# AIM OF THE EXERCISE:
Reproduce the section of the listing that begins at the line containing "(R154, R155). -/" and finishes at the line containing "refine .byte .lengthLow". Include both end lines and nothing beyond them.

(DATA EXCERPTS Opens)

/-! The queue around it, empty before and after each step. -/

theorem pendingBytes_of_serial {s : State} (h : s.cfgTransport = .serialQueued) : pendingBytes s = queueBytes s := by
  simp only [pendingBytes, h]

theorem pendingBytes_of_usb {s : State} (h : s.cfgTransport = .usbDirect) : pendingBytes s = s.line := by
  simp only [pendingBytes, h]

theorem offer_of_serial {s : State} (h : s.cfgTransport = .serialQueued) (x : Byte) :
    offer x s = exec (.qPush x) s := by simp only [offer, h]

theorem offer_of_usb {s : State} (h : s.cfgTransport = .usbDirect) (x : Byte) : offer x s = .next (deliver [x] s) := by
  simp only [offer, h]

/-- A byte that comes to a block with nothing pending is the only pending byte. -/
theorem offer_of_no_byte {s : State} (h : QueueInv s) (hpending : pendingBytes s = []) (x : Byte) :
    ∃ u, offer x s = .next u ∧ QueueInv u ∧ pendingBytes u = [x] ∧ u = s.withQueueOf u := by
  cases hc : s.cfgTransport with
  | usbDirect =>
    have hline : s.line = [] := (pendingBytes_of_usb hc).symm.trans hpending
    refine ⟨_, offer_of_usb hc x, h.congr rfl rfl rfl rfl, ?_, rfl⟩
    rw [pendingBytes_of_usb (s := deliver [x] s) hc, deliver_line, hline]
    rfl
  | serialQueued =>
    have hbytes : queueBytes s = [] := (pendingBytes_of_serial hc).symm.trans hpending
    have hempty : s.qCount = 0 := by rw [← queueBytes_length s, hbytes]; rfl
    have hroom : s.qCount < s.params.queueCap := hempty ▸ h.queueCap_pos
    refine ⟨_, (offer_of_serial hc x).trans (exec_qPush_of_room x hroom h.in_lt), h.push hroom x, ?_, rfl⟩
    refine (pendingBytes_of_serial (by exact hc)).trans ?_
    rw [queueBytes_push h hroom, hbytes]
    rfl

theorem QueueInv.tryReadByte {s u : State} {r : Option Byte} (h : QueueInv s) (hread : tryReadByte s = some (r, u)) :
    QueueInv u := by
  rcases tryReadByte_cases hread with ⟨-, rfl⟩ | ⟨b, -, -, hbyte, -, -, rfl⟩ | ⟨b, rest, -, -, -, rfl⟩
  · exact h
  · exact h.pop hbyte
  · exact h.congr rfl rfl rfl rfl

theorem QueueInv.byteAction {tick : Nat} {b : Byte} {s t : State} (h : QueueInv s) (e : byteAction tick b s = .next t) :
    QueueInv t := by
  rw [(byteAction_cases e).1]
  exact h.congr rfl rfl rfl rfl

/-- One byte fed in time is one byte action, which leaves nothing pending. -/
theorem offer_then_decStep {s t : State} {tick : Nat} {x : Byte} (h : QueueInv s) (hpending : pendingBytes s = [])
    (hin : ¬ s.timedOut tick = true) (hact : byteAction tick x s = .next t) :
    ∃ u v, offer x s = .next u ∧ exec (.decStep tick) u = .next v ∧ QueueInv v ∧ pendingBytes v = [] ∧
      v = t.withQueueOf v := by
  obtain ⟨u, hoffer, hu, hupending, huframe⟩ := offer_of_no_byte h hpending x
  obtain ⟨w, hread, hwpending, -⟩ := tryReadByte_of_byte hu hupending
  have hcheck : resyncCheck tick u = u := resyncCheck_of_not_timedOut (by rw [huframe]; exact hin)
  have hwframe : w = s.withQueueOf w := by rw [(tryReadByte_pending hread).1, huframe]; rfl
  have hactw : byteAction tick x w = .next (t.withQueueOf w) := by
    have hcommutes := byteAction_withQueueOf hact w
    rwa [← hwframe] at hcommutes
  exact ⟨u, _, hoffer, (exec_decStep_of_byte (hcheck.symm ▸ hread)).trans hactw, (hu.tryReadByte hread).byteAction hactw,
    (pendingBytes_byteAction hactw).trans hwpending, rfl⟩

/-- Feeding bytes to a block with nothing pending runs its decoder on them. -/
theorem feed_of_decodes {bytes : List (Nat × Byte)} {s v : State} {flags : List Bool} (h : Decodes bytes s flags v)
    {s' : State} (hqueue : QueueInv s') (hpending : pendingBytes s' = []) (hs' : s' = s.withQueueOf s') :
    ∃ v', feed bytes s' = some (flags, v') ∧ v' = v.withQueueOf v' := by
  induction h generalizing s' with
  | nil s => exact ⟨s', rfl, hs'⟩
  | @cons tick x s t v rest flags hin hact hrest ih =>
    have hact' : byteAction tick x s' = .next (t.withQueueOf s') := by
      rw [exec_actionFor s.dstate tick x s rfl] at hact
      have hcommutes := byteAction_withQueueOf hact s'
      rwa [← hs'] at hcommutes
    obtain ⟨u, t', hoffer, hstep, hqueue', hpending', ht'⟩ :=
      offer_then_decStep hqueue hpending (by rw [hs']; exact hin) hact'
    obtain ⟨v', hfeed, hv'⟩ := ih hqueue' hpending' ht'
    refine ⟨v', ?_, hv'⟩
    have hresult : t'.result = t.result := (congrArg State.result ht' :)
    simp only [feed, hoffer, hstep, hfeed, Option.map_some, hresult]

/-! The three parts of a frame. -/

/-- One byte in a decoder state `d`, its action's answer given. -/
theorem Decodes.byte {tick : Nat} {x : Byte} {s t v : State} {rest : List (Nat × Byte)} {flags : List Bool} {c : Bool}
    (d : DState) (hd : s.dstate = d) (hin : s.dstate = .awaitSync0 ∨ s.elapsed tick ≤ s.params.resyncTicks)
    (hact : exec (actionFor d tick x) s = .next t) (hc : t.result.complete = c) (hrest : Decodes rest t flags v) :
    Decodes ((tick, x) :: rest) s (c :: flags) v := by
  subst hd hc
  exact .cons (not_timedOut_iff.mpr hin) hact hrest

/-- R159 on a length within capacity. -/
theorem exec_actLengthHigh_of_le {s : State} {b : Byte} (hfits : (withHighByte s.rxLen b).toNat ≤ s.params.payloadCap) :
    exec (.actLengthHigh b) s = .next { s with
      rxLen := withHighByte s.rxLen b, remaining := withHighByte s.rxLen b, rxValid := false
      dstate := if withHighByte s.rxLen b = 0 then .checksumLow else .payload, result := .stepped true false } := by
  by_cases hzero : withHighByte s.rxLen b = 0
  · rw [exec_actLengthHigh_of_zero hzero, if_pos hzero]
  · rw [exec_actLengthHigh_of_fits hzero hfits, if_neg hzero]

/-- The two sync bytes (R154, R155). -/
theorem decodes_sync {s v : State} {t0 t1 : Nat} {rest : List (Nat × Byte)} {flags : List Bool}
    (hd : s.dstate = .awaitSync0) (hin : { s with tMark := s.tickReg t0 }.elapsed t1 ≤ s.params.resyncTicks)
    (hrest : Decodes rest
      { s with tMark := s.tickReg t0, dstate := .identifierLow, result := .stepped true false } flags v) :
    Decodes ((t0, s.params.sync0) :: (t1, s.params.sync1) :: rest) s (false :: false :: flags) v := by
  refine .byte .awaitSync0 hd (.inl hd) (exec_actAwaitSync0_of_sync0 t0 rfl) rfl ?_
  refine .byte .awaitSync1 rfl (.inr hin) (exec_actAwaitSync1 _ _) rfl ?_
  simpa only [if_true] using hrest

/-- The identifier (R156, R157). -/
theorem decodes_identifier {s v : State} {t0 t1 : Nat} (id : Word16) {rest : List (Nat × Byte)} {flags : List Bool}
    (hd : s.dstate = .identifierLow) (hin0 : s.elapsed t0 ≤ s.params.resyncTicks)
    (hin1 : s.elapsed t1 ≤ s.params.resyncTicks)
    (hrest : Decodes rest
      { s with rxId := id, rxValid := false, dstate := .lengthLow, result := .stepped true false } flags v) :
    Decodes ((t0, lowByte id) :: (t1, highByte id) :: rest) s (false :: false :: flags) v := by
  refine .byte .identifierLow hd (.inr hin0) (exec_actIdentifierLow s _) rfl ?_
  refine .byte .identifierHigh rfl (.inr hin1) (exec_actIdentifierHigh _ _) rfl ?_
  simpa only [withHighByte_withLowByte, joinBytes_split] using hrest

/-- The length, within capacity (R158, R159). -/
theorem decodes_length {s v : State} {t0 t1 : Nat} (len : Word16) {rest : List (Nat × Byte)} {flags : List Bool}
    (hd : s.dstate = .lengthLow) (hfits : len.toNat ≤ s.params.payloadCap) (hin0 : s.elapsed t0 ≤ s.params.resyncTicks)
    (hin1 : s.elapsed t1 ≤ s.params.resyncTicks)
    (hrest : Decodes rest { s with
      rxLen := len, remaining := len, rxValid := false, dstate := if len = 0 then .checksumLow else .payload
      result := .stepped true false } flags v) :
    Decodes ((t0, lowByte len) :: (t1, highByte len) :: rest) s (false :: false :: flags) v := by
  have hlen : withHighByte (withLowByte s.rxLen (lowByte len)) (highByte len) = len := by simp
  refine .byte .lengthLow hd (.inr hin0) (exec_actLengthLow s _) rfl ?_
  refine .byte .lengthHigh rfl (.inr hin1) (exec_actLengthHigh_of_le (hlen.symm ▸ hfits)) rfl ?_
  simpa only [hlen] using hrest

/-- Where the six bytes in front of the payload leave an idle decoder. -/
def State.afterHeader (s : State) (tick : Nat) (id len : Word16) : State :=
  { s with
    tMark := s.tickReg tick, rxId := id, rxLen := len, remaining := len, rxValid := false
    dstate := if len = 0 then .checksumLow else .payload, result := .stepped true false }

theorem decodes_header {s v : State} {id len : Word16} {t0 t1 t2 t3 t4 t5 : Nat} {rest : List (Nat × Byte)}
    {flags : List Bool} (hd : s.dstate = .awaitSync0) (hfits : len.toNat ≤ s.params.payloadCap)
    (hin : ∀ tick ∈ [t1, t2, t3, t4, t5], { s with tMark := s.tickReg t0 }.elapsed tick ≤ s.params.resyncTicks)
    (hrest : Decodes rest (s.afterHeader t0 id len) flags v) :
    Decodes ((t0, s.params.sync0) :: (t1, s.params.sync1) :: (t2, lowByte id) :: (t3, highByte id) ::
      (t4, lowByte len) :: (t5, highByte len) :: rest) s
      (false :: false :: false :: false :: false :: false :: flags) v :=
  decodes_sync hd (hin t1 (by simp)) (decodes_identifier id rfl (hin t2 (by simp)) (hin t3 (by simp))
    (decodes_length len rfl hfits (hin t4 (by simp)) (hin t5 (by simp)) hrest))

/-- After the last bytes `last` of its payload and the checksum `ck`, the decoder has the message of `s` complete. -/
structure Completes (s t : State) (last : List Byte) (ck : Word16) : Prop where
  valid : t.rxValid = true
  id : t.rxId = s.rxId
  len : t.rxLen = s.rxLen
  checksum : t.rxCk = ck
  params : t.params = s.params
  stored : ∀ k, k < last.length → last[k]? = some (t.byteAt .pl (s.rxLen.toNat - last.length + k))
  kept : ∀ a, a < s.rxLen.toNat - last.length → t.byteAt .pl a = s.byteAt .pl a
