-- ==== Sys2Proof/Machine/Timers.lean ====
section
/-! DEFINITION. TDEFER and TWDOG (60_exceptions.md R256 to R259). -/

namespace Sys2Proof.Machine

/-- TDEFER is enabled from its deadline on while armed (R256). -/
def deferEnabled (s : State) : Bool := s.deferArmed && s.deferDeadline ≤ s.now

/-- TWDOG is enabled from its deadline on (R256). -/
def wdogEnabled (s : State) : Bool := s.wdogDeadline ≤ s.now

/-- Write the snapshot back verbatim, DMA_EN first (R257). -/
def restoreSnapshot (s : State) : State :=
  let t := writeVerify .dmaCmd s.pendCmd (setEnable s.pendEn s)
  { t with pendValid := false }

/-- TDEFER's section under the device-wide lock (R257). -/
def deferSection (s : State) : State :=
  let t := if s.pendValid then restoreSnapshot s else s
  { t with deferArmed := false }

/-- TDEFER (R257); requested while not enabled it has no effect (R256). -/
def execTdefer (s : State) : Res := if deferEnabled s then .next (deferSection s) else .next s

/-- The watchdog's rearming, every tick (R259). -/
def wdogRearm (s : State) : State := { s with wdogDeadline := s.now + s.cfg.tWdog }

/-- The debounce (R259): a reset operation less than a period ago. -/
def debounced (s : State) : Bool := s.lastFaultValid && s.now - s.lastFaultTime < s.cfg.tWdog

/-- `missing`: requested channels that the shadow does not show enabled (R259). -/
def missing (s : State) : Mask := s.videoCap &&& ~~~s.videoDMA

/-- TWDOG's section under the device-wide lock (R259). -/
def wdogSection (s : State) : State :=
  if debounced s then s
  else if missing s = 0 then s
  else enableBits (s.videoCap.setWidth 32) s

/-- TWDOG (R259); requested while not enabled it has no effect (R256). -/
def execTwdog (s : State) : Res := if wdogEnabled s then .next (wdogSection (wdogRearm s)) else .next s

end Sys2Proof.Machine
end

(DATA EXCERPTS Closes)

# WRITTEN RESPONSE:
/-- The two sync bytes (R154, R155). -/
theorem decodes_sync {s v : State} {t0 t1 : Nat} {rest : List (Nat × Byte)} {flags : List Bool}
    (hd : s.dstate = .awaitSync0) (hin : { s with tMark := s.tickReg t0 }.elapsed t1 ≤ s.params.resyncTicks)
    (hrest : Decodes rest
      { s with tMark := s.tickReg t0, dstate := .identifierLow, result := .stepped true false } flags v) :
    Decodes ((t0, s.params.sync0) :: (t1, s.params.sync1) :: rest) s (false :: false :: flags) v := by
  refine .byte .awaitSync0 hd (.inl hd) (exec_actAwaitSync0_of_sync0 t0 rfl) rfl ?_
  refine .byte .awaitSync1 rfl (.inr hin) (exec_actAwaitSync1 _ _) rfl ?_
  simpa only [if_true] using hrest

/-- The identifier (R156, R157). -/
theorem decodes_identifier {s v : State} {t0 t1 : Nat} (id : Word16) {rest : List (Nat × Byte)} {flags : List Bool}
    (hd : s.dstate = .identifierLow) (hin0 : s.elapsed t0 ≤ s.params.resyncTicks)
    (hin1 : s.elapsed t1 ≤ s.params.resyncTicks)
    (hrest : Decodes rest
      { s with rxId := id, rxValid := false, dstate := .lengthLow, result := .stepped true false } flags v) :
    Decodes ((t0, lowByte id) :: (t1, highByte id) :: rest) s (false :: false :: flags) v := by
  refine .byte .identifierLow hd (.inr hin0) (exec_actIdentifierLow s _) rfl ?_
  refine .byte .identifierHigh rfl (.inr hin1) (exec_actIdentifierHigh _ _) rfl ?_
  simpa only [withHighByte_withLowByte, joinBytes_split] using hrest

/-- The length, within capacity (R158, R159). -/
theorem decodes_length {s v : State} {t0 t1 : Nat} (len : Word16) {rest : List (Nat × Byte)} {flags : List Bool}
    (hd : s.dstate = .lengthLow) (hfits : len.toNat ≤ s.params.payloadCap) (hin0 : s.elapsed t0 ≤ s.params.resyncTicks)
    (hin1 : s.elapsed t1 ≤ s.params.resyncTicks)
    (hrest : Decodes rest { s with
      rxLen := len, remaining := len, rxValid := false, dstate := if len = 0 then .checksumLow else .payload
      result := .stepped true false } flags v) :
    Decodes ((t0, lowByte len) :: (t1, highByte len) :: rest) s (false :: false :: flags) v := by
  have hlen : withHighByte (withLowByte s.rxLen (lowByte len)) (highByte len) = len := by simp
  refine .byte .lengthLow hd (.inr hin0) (exec_actLengthLow s _) rfl ?_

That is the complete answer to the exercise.